I've never seen a Coke can explode like that.
12 Comments:
At Sun Sep 24, 11:40:00 AM, Keith Brenton said…
Go ahead. Lose your religion. Most of us would be better off without it anyway.
Just don't lose your relationship with Christ and your fella and your kids!
They're all keepers.
At Sun Sep 24, 12:10:00 PM, Cheryl said…
I've had these kind of Sundays.They are especially lovely, when hubby is leading worship. He comes home uplifted, peaceful and blessed and I am desperately fighting off the urge to shove a Songbook up someone's nose!
Bless you--I hope your afternoon includes a nap for you. You deserve it!
At Sun Sep 24, 06:53:00 PM, Anonymous said…
That was bad.
This weekend, I was driving to Abilene (alone w/ kids!) when YOU called. While talking I took the WRONG turn. I was 45 mins. from BRECKENRIDGE when I realized my mistake. I HATE being in the car alone w/ a 3 & 6 year old!! :-) CP
At Sun Sep 24, 07:05:00 PM, jettybetty said…
Yikes! That is really too much for one morning!
And yes, I would believe the root beer story--I did it myself--I had no child to blame. =-(
At Sun Sep 24, 08:41:00 PM, Anonymous said…
Andrew still loves Jenna. There is more Root Beer in the machine. You could go out to the park next Sunday and just see who shows up one week early. Call it prayer ministry or something.
And...don't ever call me a preacher.
Lynn
At Mon Sep 25, 09:45:00 AM, Stacey said…
Ouch. Thanks for making me remember how "easy" my morning at church really was?

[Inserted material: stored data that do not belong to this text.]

-- ==== Sys2Proof/Machine/State.lean ====
section
/-! DEFINITION. The architectural state (R20 to R35 and the event trace of R8), the inputs the environment supplies, the
reset state (R43) and the reasons a step can stop. -/

namespace Sys2Proof.Machine

/-- The state of the block (R20), followed by the model's own fields: the environment's pending inputs and the free-value counter. -/
structure State where
  /-- `CFG_STATE` (R21). -/
  cfgState : CfgState
  /-- `SEQ_STATE` (R22). -/
  seqState : SeqState
  /-- `CUR_REQ` (R22). -/
  curReq : ReqWord
  /-- `UPC`, the index of the next micro-op (R23). -/
  upc : BitVec 5
  /-- `TXN_IDX`, the ordinal of the current transaction (R24). -/
  txnIdx : BitVec 3
  /-- `CS`, the chip-select pin (R25). -/
  cs : Level
  /-- `HOLD` (R26). -/
  hold : Level
  /-- `WP` (R26). -/
  wp : Level
  /-- `BUSFMT` (R27). -/
  busFmt : BusFmt
  /-- `CLK_ACTUAL` (R28). -/
  clkActual : Hz
  /-- `STG[0..14]` (R29). -/
  stg : Vector Byte 15
  /-- `STG_SR1V` (R29). -/
  stgSr1v : Bool
  /-- `STG_CLK` (R29). -/
  stgClk : Hz
  /-- `DEVINFO[0..15]` (R30). -/
  devInfo : Vector Byte 16
  /-- `RESP[0..7]` (R31). -/
  resp : Vector Byte 8
  /-- `RESP_LEN` (R31). -/
  respLen : BitVec 4
  /-- `BUSY_FLAG` (R32). -/
  busyFlag : Bool
  /-- `PRT_PASS` (R33). -/
  prtPass : Bool
  /-- `RESULT_VALID` (R34). -/
  resultValid : Bool
  /-- `ERR_CODE` (R35). -/
  errCode : Byte
  /-- `ERR_TXN` (R35). -/
  errTxn : Byte
  /-- `ERR_PHASE` (R35). -/
  errPhase : Byte
  /-- The bus event trace, oldest event first (R8, R20). -/
  trace : List Event
  /-- Model: the request words the Host has yet to submit, next first (R171). DESIGN CHOICE, log entry 2. -/
  submissions : List ReqWord
  /-- Model: the Transport's answers to the phases to come, next first (R7, R9, R103, R104, R140). DESIGN CHOICE, log entry 1. -/
  transport : List TransportAnswer
  /-- Model: the elapsed microseconds the Timer reports for the sleeps to come, next first (R111). DESIGN CHOICE, log entry 1. -/
  timer : List Nat
  /-- Model: counts the free values drawn so far. DESIGN CHOICE, log entry 5. -/
  freeCount : Nat
deriving DecidableEq, Repr

/-- Why a Host access stops. No instruction of the block stops with a fault (R180: "no fatal state"). -/
inductive Fault where
  /-- Raised by a Host read at an offset above 0xFF, which "is not an RS address" (R57). Safe: the spec gives the read no step. -/
  | outsideResultSpace (offset : Nat)
deriving DecidableEq, Repr

/-- Why a request has no meaning in the model. -/
inductive Refusal where
  /-- Raised by an arm of exec whose instruction has no meaning yet; no arm does. Safe: nothing can be proved of such a step. -/
  | notModelled (mnemonic : String)
deriving DecidableEq, Repr

/-- The state right after block reset (R43, R200). `STG[0..14]` and `STG_CLK` are unspecified there: zero is a DESIGN CHOICE,
log entry 3. The model's own input queues are empty and its counter is zero: DESIGN CHOICE, log entries 1, 2 and 5. -/
def State.reset : State where
  cfgState := .uninit
  seqState := .idle
  curReq := 0x0000
  upc := 0
  txnIdx := 0
  cs := .undriven
  hold := .undriven
  wp := .undriven
  busFmt := .unconfigured
  clkActual := 0
  stg := #v[0, 0, 0, 0, 0, 0, 0, 0, 0, 0, 0, 0, 0, 0, 0]
  stgSr1v := false
  stgClk := 0
  devInfo := #v[0, 0, 0, 0, 0, 0, 0, 0, 0, 0, 0, 0, 0, 0, 0, 0]
  resp := #v[0, 0, 0, 0, 0, 0, 0, 0]
  respLen := 0
  busyFlag := false
  prtPass := false
  resultValid := false
  errCode := 0x00
  errTxn := 0
  errPhase := 0
  trace := []
  submissions := []
  transport := []
  timer := []
  freeCount := 0

end Sys2Proof.Machine
end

How's the veg. stuff going?
At Mon Sep 25, 01:28:00 PM, KentF said…
Home church anyone?
At Mon Sep 25, 02:07:00 PM, Sarah P said…

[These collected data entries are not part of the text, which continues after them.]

/-- With no SR1 byte staged, a micro-op of a request that does not read SR1 stages none and leaves BUSY_FLAG (R29, R32, R108). -/
theorem microStep_busyFlag (hi : ¬ReadsSr1 i) (hop : op ∈ microProgram i) (h : microStep (commitResults i) op s = some t)
    (hv : s.stgSr1v = false) : t.stgSr1v = false ∧ t.busyFlag = s.busyFlag := by
  refine ⟨?_, ?_⟩
  · rcases microStep_stgSr1v h with hsame | ⟨⟨n, rfl⟩, -⟩
    · exact hsame.trans hv
    · exact absurd (rd12_mem_microProgram hop) hi
  by_cases hc : op = .commit
  · obtain ⟨-, -, -, -, -, -, -, -, -, fsr1v, -, -, -, -, fbusy, -⟩ := commitResults_frame i s
    obtain rfl := commit_of_step (hc ▸ h)
    rw [finishCommit_busyFlag, fsr1v, hv]
    exact fbusy
  · obtain ⟨-, -, -, hresults, -⟩ := microStep_frame h
    obtain ⟨-, -, -, hbusy, -⟩ := hresults hc
    exact hbusy

/-- The run of such a request's micro-ops, begun with no SR1 byte staged, leaves BUSY_FLAG. -/
theorem runOps_busyFlag {ops : List MicroOp} (hi : ¬ReadsSr1 i) (hops : ∀ o ∈ ops, o ∈ microProgram i)
    (ha : s.seqState = .active) (hv : s.stgSr1v = false) : (runOps (commitResults i) ops s).busyFlag = s.busyFlag := by
  have hrun := runOps_keeps (cr := commitResults i) (ops := ops) (P := fun u => u.stgSr1v = false ∧ u.busyFlag = s.busyFlag)
    (fun o ho u v _ hu hm => (microStep_busyFlag hi (hops o ho) hm hu.1).imp_right (·.trans hu.2)) ha ⟨hv, rfl⟩
  exact hrun.2

end MicroStep

/-! ### Requests that leave a register alone -/

/-- The setup stays the same over two steps that leave it. -/
theorem SameSetup.trans {s t u : State} (h : SameSetup s t) (k : SameSetup t u) : SameSetup s u := by
  simp_all [SameSetup]

section Request
variable {i : Instr} {s t : State} (h : exec i s = .next t ∨ Resumes i s t)
include h

/-- A property the acceptance or rejection of a request meets and its micro-ops keep holds after it, submitted or resumed. -/
theorem request_keeps {P : State → Prop} (h0 : P s) (hr : P (reject errNotInitialized s)) (ha : P (accept (encode i) s))
    (hstep : ∀ op ∈ microProgram i, ∀ u v, P u → microStep (commitResults i) op u = some v → P v) : P t :=
  h.elim (fun he => exec_keeps he h0 hr ha fun op ho u v _ => hstep op ho u v)
    (fun hres => hres.keeps h0 fun op ho u v _ => hstep op ho u v)

/-- A request other than INIT leaves the setup. -/
theorem request_sameSetup (hi : i ≠ .seqInit) : SameSetup s t :=
  request_keeps (P := SameSetup s) h ⟨rfl, rfl, rfl, rfl, rfl, rfl⟩ ⟨rfl, rfl, rfl, rfl, rfl, rfl⟩
    ⟨rfl, rfl, rfl, rfl, rfl, rfl⟩ fun _ ho _ _ hu hm => hu.trans (microStep_sameSetup hi ho hm)

/-- A request other than LOAD_DEVICE_INFO leaves DEVINFO. -/
theorem request_devInfo (hi : i ≠ .seqLoadDeviceInfo) : t.devInfo = s.devInfo :=
  request_keeps (P := fun u => u.devInfo = s.devInfo) h rfl rfl rfl fun _ _ _ _ hu hm => (microStep_devInfo hi hm).trans hu

/-- A request other than POST_RESET_TEST leaves PRT_PASS. -/
theorem request_prtPass (hi : i ≠ .seqPostResetTest) : t.prtPass = s.prtPass :=
  request_keeps (P := fun u => u.prtPass = s.prtPass) h rfl rfl rfl fun _ _ _ _ hu hm => (microStep_prtPass hi hm).trans hu

/-- A request that does not sleep leaves the Timer's answers. -/
theorem request_timer (hi : ¬(i = .cmdReset ∨ i = .seqResetSeq)) : t.timer = s.timer :=
  request_keeps (P := fun u => u.timer = s.timer) h rfl rfl rfl fun _ ho _ _ hu hm => (microStep_timer hi ho hm).trans hu

/-- A request that does not read SR1 leaves BUSY_FLAG: no SR1 byte is staged at its acceptance, nor where it resumes. -/
theorem request_busyFlag (hi : ¬ReadsSr1 i) : t.busyFlag = s.busyFlag := by
  rcases h with he | hres
  · rcases exec_cases he with ⟨-, rfl⟩ | ⟨-, -, -, rfl⟩ | ⟨-, -, rfl⟩
    · rfl
    · rfl
    · exact runOps_busyFlag (s := accept (encode i) s) hi (fun _ ho => ho) rfl rfl
  · obtain ⟨hat, rfl⟩ := hres.eq
    obtain ⟨hinv, -⟩ := hres
    have hv : s.stgSr1v = false := Bool.eq_false_iff.2 fun hv => hi (hinv.sr1_requests hat hv)
    exact runOps_busyFlag hi (fun _ ho => List.mem_of_mem_drop ho) hat.act hv

end Request

/-! ### The result space under a frame -/

/-- The RS bytes of DEVINFO stay with it (R36). -/
theorem rsByte_of_devInfo {s t : State} (h : t.devInfo = s.devInfo) {a : Nat} (ha : a < 0x10) : t.rsByte a = s.rsByte a := by
  rw [rsByte_devInfo t a ha, rsByte_devInfo s a ha]
  simp only [h]

/-- The RS bytes past ERR_PHASE stay with CLK_ACTUAL (R36). -/
theorem rsByte_of_clkActual {s t : State} (h : t.clkActual = s.clkActual) {a : Nat} (ha : 0x1D ≤ a) :
    t.rsByte a = s.rsByte a := by
  by_cases hlow : a ≤ 0x1F
  · rw [rsByte_reserved_low t a ha hlow, rsByte_reserved_low s a ha hlow]
  by_cases hhigh : 0x24 ≤ a
  · rw [rsByte_reserved_high t a hhigh, rsByte_reserved_high s a hhigh]
  obtain rfl | rfl | rfl | rfl : a = 0x20 ∨ a = 0x21 ∨ a = 0x22 ∨ a = 0x23 := by omega
  all_goals simp [State.rsByte, h]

Remind me again why it's a good idea to pack ball bearings in your child's diaper bag?
At Mon Sep 25, 02:10:00 PM, WinSpin said…
Oh my ... rough day ... precious memory ... One day the entire family will laugh about that occasion.
How old were you (2 or 3) when I was asked to speak at that little church in Beaumont?
While I was speaking you launched "Pew Puke" all over the rear of the building. Mom rushed you to the nursery to get you cleaned up. You commenced to vomit all over their nursery.
I've always wondered, "Was the sermon really all that bad?"
They never asked me to speak again. Probably a combination of my sermon and your tossed cookies.
At Mon Sep 25, 05:24:00 PM, Vonnie said…
I met Tracy (don't remember her last name but she teaches at ACU) at a blog party in Abilene last week and she told me how to pronounce your name. Did you see Desperate Housewifes Sunday night? I think this will be an interesting season. After your Sunday morning you deserved some comic relief.
At Mon Sep 25, 07:15:00 PM, Lynn said…
OH MY.....Had I been there, I think I would have moved up to help you. I like being a substitute "auntie" or "gma". It is a handful sometimes. I had three. And usually others sitting with us. I know it doesn't help to hear this but, this too shall pass.
At Tue Sep 26, 09:32:00 PM, Clarissa said…
I know we've never met, but I love you.
My youngest (my throw-up child) is now 3. "This too" is passing. However, I am still quite thankful for children's church for the two youngest after 10-15 minutes of having all four in the auditorium in between me and Rob (or one or both of us between two or more of them, depends who's fighting whom that day.) We're refereeing, taking hands away from where they do NOT belong (like on the person in front of us, or on an adjacent sibling) and putting them somewhere where they DO belong. We're trying to keep said 3-year-old from gleefully wandering out into the aisle and checking the whole place out, we're trying to shush the older children who seem to constantly be whispering MUCH too loudly, "How much longer?" or "Is it almost over?" or "When can we leave?" or "I'm hungry" or "I have to go to the potty/bathroom!" It's exhausting.
Waaah.
And then people tell us how well-behaved our kids are. I don't get it.